Truss, who is now bookies’ favourite to beat rival Rishi Sunak to become Conservative leader, said the move would create “new hubs for innovation and enterprise” in the spirit of Victorian model villages such as Bournville in Birmingham, and Saltaire in Yorkshire.

This follows Truss’ vow last week to abolish the Government’s target of 300,000 new homes a year by 2025.

Construction growth expected to slow, as energy prices set to cause winter disruption

The Construction Products Association (CPA) have forecast construction output to rise just 2.5% in 2022, before falling to 1.6% in 2023, despite growth in infrastructure and industrial sectors.

Projecting a slowdown in private housebuilding, the CPA Summer Forecast 2022 forecasts annual house price inflation to slow to 6.0% this year and 2.5% in 2023, amidst concerns as to how long the industry can remain buoyant in the face of economic headwinds.

Near-term concerns for major house builders focus on mortgage availability after the end of Help to Buy in March 2023. Other key issues for houses include planning and rising costs of materials, labour and meeting the new Building Regulations.

Private housing output is forecast to rise by 1.0% in 2022 and remain flat in 2023.


The Construction Leadership Council (CLC) have warned that industry should also prepare for further supply disruption, citing volatile energy prices as the leading factor.

In its latest Construction Product Availability Statement, the CLC also reported that high levels of inflation exacerbated by the war in Ukraine seem to have stabilised, although warned that it is unlikely prices will fall in the coming months.

Demand remains high for gas boilers and renewable energy products; however, supplies of aircrete blocks and bricks have improved due to a fall in demand.

Meanwhile, both Forterra and Ibstock have revealed an increase in profits, boosted by price rises.

Masonry giant Forterra reported pre-tax profits rising to £44.2m for the six months to 30 June 2022, up from £29.1m this time last year.

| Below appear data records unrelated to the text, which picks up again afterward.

-- ==== Sys2Proof/Config.lean ====
section
/-! DEFINITION. The implementation parameters (00_scope.md R9), the names of the features and System registers, and
the free values: constants with no body, so that nothing can be proved of a particular value. -/

namespace Sys2Proof

/-- `FEAT_x`, one Boolean parameter each (00_scope.md R2, R9). -/
inductive Feature where
  | AES | AMU_EXT32 | AMU_EXT64 | AMUv1 | BBM | CONSTPACFIELD | CSV2 | CSV2_1p1 | CSV2_2 | CSV2_3 | Debugv8p2
  | DoPD | ECV | EDHSR | ETEv1p1 | ETS2 | ExS | F64MM | FGT | FPAC | FPACCOMBINE | IDST | LPA | LVA | MEC
  | MOPS | MTE | MTE2 | MTPMU | NMI | NV | NV2 | PAN3 | PAuth | PAuth_LR | PCSRv8 | PCSRv8p2 | PMULL | PMUv3
  | PMUv3_EXT | PMUv3p5 | PMUv3p7 | RAS | RASv1p1 | RME | RNG | RNG_TRAP | S2FWB | SHA3 | SME | SME2 | SPE
  | SPEv1p1 | SPEv1p2 | SPEv1p3 | SVE | SVE2 | SVE_AES | SVE_PMULL128 | SVE_SHA3 | VHE | WFxT | IESB
  | DoubleFault
  deriving DecidableEq, Repr

/-- Exception levels (60_exceptions.md R196). -/
inductive EL where
  | el0 | el1 | el2 | el3
  deriving DecidableEq, Repr

/-- Security states, and the physical address spaces of the same names (60_exceptions.md R196, 20_memory.md R58). -/
inductive Space where
  | secure | nonSecure | root | realm
  deriving DecidableEq, Repr, Inhabited

/-- Memory types (20_memory.md R79, 42_loadstore_mte_atomics.md R155). -/
inductive MemType where
  /-- Normal, Write-back, Non-transient, Read-Allocate, Write-Allocate, inner and outer. -/
  | normalWB
  /-- Normal, Write-back with another allocation hint, inner and outer. -/
  | normalWBOther
  /-- Normal, any other cacheability but Non-cacheable: Write-through, or mixed inner and outer. -/
  | normalOther
  /-- Normal, Inner Non-cacheable, Outer Non-cacheable. -/
  | normalNC
  | deviceGRE | devicenGRE | devicenGnRE | devicenGnRnE
  deriving DecidableEq, Repr, Inhabited

/-- The tag attribute of a location (20_memory.md R79, R91). -/
inductive TagAttr where
  | untagged | allocationTagged | canonicallyTagged
  deriving DecidableEq, Repr, Inhabited

/-- The cache allocation hint of a cacheable location (10_state.md R25). -/
structure Alloc where
  read : Bool
  write : Bool
  transient : Bool
  deriving DecidableEq, Repr, Inhabited

/-- The register frames of the memory map (20_memory.md R58, R63; 60_exceptions.md R236 to R238). -/
inductive RegFrame where
  | debug | ete | pmu | amu | cntControl | cntRead | cntCtl
  | cntBase (n : Fin 8) | cntEl0Base (n : Fin 8)
  deriving DecidableEq, Repr

/-- The registers of timer frame N, CNTBaseN and its EL0 view CNTEL0BaseN (60_exceptions.md R238). -/
inductive CntReg where
  | cntel0acr | cntfrq | pCtl | pCval | pTval | pct | vCtl | vCval | vTval | vct | voff
  | counterId (n : Fin 12)
  deriving DecidableEq, Repr

/-- The registers an external agent reaches (61_debug_pmu_trace.md R255, 44_aarch32.md R184). -/
inductive ExtReg where
  | eddfr | eddfr1 | edpfr | edaa32pfr | edwar | edscr | edprsr | edacr | eddevid1 | edhsr | amdevarch | pmcr | dscrint
  | trcidr0 | trcconfigr | trcacvr (n : Fin 16)
  /-- ERR<n>FR and ERR<n>STATUS of an error record (61_debug_pmu_trace.md R261, R282). -/
  | errfr (n : Nat) | errstatus (n : Nat)
  /-- The PMU registers that share their value with a System register. -/
  | pmevcntr (n : Fin 31) | pmevtyper (n : Fin 31) | pmccntr | pmcntenset | pmcntenclr | pmovsset | pmovsclr
  /-- An unimplemented or Reserved location of the trace unit, by its offset (61_debug_pmu_trace.md R322). -/
  | traceReserved (offset : Nat)
  deriving DecidableEq, Repr

/-- A register of a register frame. -/
inductive FrameReg where
  /-- CNTControlBase (60_exceptions.md R236). -/
  | cntcr | cntsr | cntid | cntscr | cntcv
  /-- CNTFID0 and CNTFID<n>, n = 1 to 1003. -/
  | cntfid (n : Fin 1004)
  | controlId (n : Fin 12)
  /-- CNTCTLBase (60_exceptions.md R237, R238). -/
  | cntnsar | cnttidr | ctlFrq
  | cntacr (n : Fin 8)
  | cntvoff (n : Fin 8)
  /-- CNTBaseN and CNTEL0BaseN. -/
  | timer (n : Fin 8) (r : CntReg)
  /-- The debug, PMU, activity monitor and trace frames. -/
  | ext (r : ExtReg)
  deriving DecidableEq, Repr

/-- An access in a case that the table of 61_debug_pmu_trace.md R298 does not fix (93_implementation_defined.md U36). -/
inductive ImpDefAccess where
  | error | readOnly | readWrite
  deriving DecidableEq, Repr

/-- One region of the parameter MemoryMap (92_eei_decisions.md D16): the addresses `base` to `base + size - 1` of
every physical address space; a Device region says of what type, whether it supports unaligned accesses
(20_memory.md R110), and which register frame it is, if any. -/
structure Region where
  base : Nat
  size : Nat
  type : MemType
  unaligned : Bool
  frame : Option RegFrame
  deriving DecidableEq, Repr

/-- The System registers that hold a value of their own (10_state.md R21). -/
inductive SysReg where
  | SCTLR_EL1 | SCTLR_EL2 | SCTLR_EL3 | SCTLR2_EL2 | SCTLR2_EL3 | HCR_EL2 | HCRX_EL2 | HFGRTR_EL2
  | HFGITR_EL2 | HSTR_EL2 | SCR_EL3 | CPACR_EL1 | CPTR_EL2 | CPTR_EL3 | ZCR_EL1 | SMCR_EL1 | ZCR_EL2
  | SMCR_EL2 | ZCR_EL3 | SMCR_EL3 | TCR_EL1 | TCR_EL2 | TCR_EL3 | TCR2_EL1 | TCR2_EL2 | TTBR0_EL1 | TTBR1_EL1
  | TTBR0_EL2 | TTBR1_EL2 | TTBR0_EL3 | VTCR_EL2 | VTTBR_EL2 | VNCR_EL2 | MECIDR_EL2 | MECID_P0_EL2
  | MECID_A0_EL2 | MECID_P1_EL2 | MECID_A1_EL2 | VMECID_P_EL2 | VMECID_A_EL2 | GPCCR_EL3 | MDCR_EL2
  | MDCR_EL3 | SPSR_EL1 | ELR_EL1 | ESR_EL1 | FAR_EL1 | VBAR_EL1 | RVBAR_EL1 | RMR_EL1 | SPSR_EL2 | ELR_EL2
  | ESR_EL2 | FAR_EL2 | VBAR_EL2 | RVBAR_EL2 | RMR_EL2 | SPSR_EL3 | ELR_EL3 | ESR_EL3 | FAR_EL3 | VBAR_EL3
  | RVBAR_EL3 | RMR_EL3 | HPFAR_EL2 | CONTEXTIDR_EL1 | CONTEXTIDR_EL2 | FPEXC32_EL2 | FPCR | FPSR | PAR_EL1
  | MPIDR_EL1 | CTR_EL0 | DCZID_EL0 | CCSIDR_EL1 | CCSIDR2_EL1 | CSSELR_EL1 | CLIDR_EL1 | GMID_EL1
  | ID_PFR0_EL1 | ID_PFR1_EL1 | ID_DFR0_EL1 | ID_AFR0_EL1 | ID_MMFR0_EL1 | ID_MMFR1_EL1 | ID_MMFR2_EL1
  | ID_MMFR3_EL1 | ID_ISAR0_EL1 | ID_ISAR1_EL1 | ID_ISAR2_EL1 | ID_ISAR3_EL1 | ID_ISAR4_EL1 | ID_ISAR5_EL1
  | ID_MMFR4_EL1 | ID_ISAR6_EL1 | MVFR0_EL1 | MVFR1_EL1 | MVFR2_EL1 | ID_PFR2_EL1 | ID_DFR1_EL1
  | ID_MMFR5_EL1 | ID_AA64PFR0_EL1 | ID_AA64PFR1_EL1 | ID_AA64PFR2_EL1 | ID_AA64ZFR0_EL1 | ID_AA64SMFR0_EL1
  | ID_AA64DFR0_EL1 | ID_AA64DFR1_EL1 | ID_AA64AFR0_EL1 | ID_AA64AFR1_EL1 | ID_AA64ISAR0_EL1
  | ID_AA64ISAR1_EL1 | ID_AA64ISAR2_EL1 | ID_AA64MMFR0_EL1 | ID_AA64MMFR1_EL1 | ID_AA64MMFR2_EL1
  | ID_AA64MMFR3_EL1 | ID_AA64MMFR4_EL1 | CNTFRQ_EL0 | CNTKCTL_EL1 | CNTHCTL_EL2 | CNTPOFF_EL2 | CNTVOFF_EL2
  | CNTP_CTL_EL0 | CNTP_CVAL_EL0 | CNTV_CTL_EL0 | CNTV_CVAL_EL0 | CNTHP_CTL_EL2 | CNTHP_CVAL_EL2
  | CNTHV_CTL_EL2 | CNTHV_CVAL_EL2 | CNTPS_CTL_EL1 | CNTPS_CVAL_EL1 | GCR_EL1 | RGSR_EL1 | TFSR_EL1
  | TFSRE0_EL1 | TFSR_EL2 | TFSR_EL3 | SCXTNUM_EL0 | SCXTNUM_EL1 | APIAKeyLo_EL1 | APIAKeyHi_EL1
  | APIBKeyLo_EL1 | APIBKeyHi_EL1 | APDAKeyLo_EL1 | APDAKeyHi_EL1 | APDBKeyLo_EL1 | APDBKeyHi_EL1
  | APGAKeyLo_EL1 | APGAKeyHi_EL1 | ACCDATA_EL1 | DSPSR_EL0 | DLR_EL0 | OSLSR_EL1 | PMCR_EL0 | PMCNTENSET_EL0
  | PMOVSSET_EL0 | PMSELR_EL0 | PMCCNTR_EL0 | PMUSERENR_EL0 | PMBPTR_EL1 | PMBIDR_EL1 | TRBPTR_EL1
  | TRBIDR_EL1 | BRBCR_EL1 | BRBCR_EL2 | BRBINFINJ_EL1 | BRBSRCINJ_EL1 | BRBTGTINJ_EL1 | TRCCONFIGR | TRCIDR0
  | ERXPFGF_EL1
  deriving DecidableEq, Repr

/-- How many System registers there are. -/
abbrev sysRegCount : Nat := 173

/-- Register names that are views of other state (10_state.md R34; 60_exceptions.md R233, R242 to R248). -/
inductive View where
  | NZCV | DAIF | SVCR | DIT | SSBS | TCO | SPSel | CurrentEL | PAN | ALLINT | SP_EL0 | SP_EL1 | SP_EL2
  | CNTPCT_EL0 | CNTVCT_EL0 | CNTPCTSS_EL0 | CNTVCTSS_EL0 | CNTP_TVAL_EL0 | CNTV_TVAL_EL0 | CNTHP_TVAL_EL2
  | CNTHV_TVAL_EL2 | CNTPS_TVAL_EL1 | ISR_EL1 | RNDR | RNDRRS | PMCNTENCLR_EL0 | PMOVSCLR_EL0
  | PMXEVTYPER_EL0 | PMXEVCNTR_EL0
  deriving DecidableEq, Repr

/-- What a System register name names. -/
inductive RegName where
  | stored (r : SysReg)
  | view (v : View)
  | pmevcntr (n : Fin 31)
  | pmevtyper (n : Fin 31)
  | brbsrc (n : Fin 32)
  | brbtgt (n : Fin 32)
  | brbinf (n : Fin 32)
  | trcacvr (n : Fin 16)
  deriving DecidableEq, Repr

/-- Translation regimes (60_exceptions.md R196). -/
inductive Regime where
  | el10 | el20 | el2 | el3
  deriving DecidableEq, Repr, Inhabited

/-- What an access is for (20_memory.md R84). -/
inductive Access where
  | fetch | load | store | tagLoad
  /-- STG and STGM: Allocation Tags and no data (20_memory.md R70). -/
  | tagStore
  | dcZero
  /-- DC GVA: Allocation Tags. -/
  | dcTag
  | cacheOp | translate | translate12
  /-- A register redirected to memory at VNCR_EL2 (20_memory.md R84 item 8). -/
  | vncr
  /-- The Profiling Buffer and the trace buffer (20_memory.md R84 item 9, 61_debug_pmu_trace.md R302). -/
  | profile | trace
  deriving DecidableEq, Repr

Forterra also confirmed a 30% rise in the cost of materials since the start of the year.

Ibstock also reported a 32% rise in pre-tax profit over the same period, reaching £51m (2021: £39m).

The brick manufacturer said it had seen “significant variable cost inflation”, particularly in energy, materials and freight, but has been able to fully recover the additional cost through price rises for its products.

Government announces improved accessibility criteria

The Department for Levelling Up, Housing and Communities (DLUHC) have announced a change to Building Regulations to strengthen rules around the accessibility features new homes must have.

Following a consultation, the DLUHC have said it will mandate the existing optional M4 Category 2 requirement for all new dwellings, including step-free access to all entrance level rooms.

Older and disabled people must have homes which are suitable for their needs, and allow them to live comfortably and independently.

This consultation has made clear raising the accessibility standard of new homes is supported not just by people who use accessible homes, but by industry and wider stakeholders as well.

With that mandate, we are forging ahead with the next steps to make this a reality.


Meanwhile, a proposed scheme to ease the impact of nutrient neutrality rules will not be available in the autumn as previously announced, Natural England have revealed.

Revealing the news a few days after announcing the scheme, the Government’s environment advisory body said that tendering will begin later this year.

NHBC publishes Future Homes Standard guidance

The National House Building Council (NHBC) has published a new report on how to realise the “full potential” of the Future Homes Standard, whilst addressing its challenges.

Future Homes – Avoiding Unintended Consequences provides advice and guidance to developers on overcoming hurdles arising from energy saving measures in new homes, and aims to fill the gaps in knowledge, skills and practices required to delivery homes “reliably and at volume”.

The Future Homes Standard will be in place by 2025, mandating the transition to low-carbon heating and future-proofing homes to become zero carbon.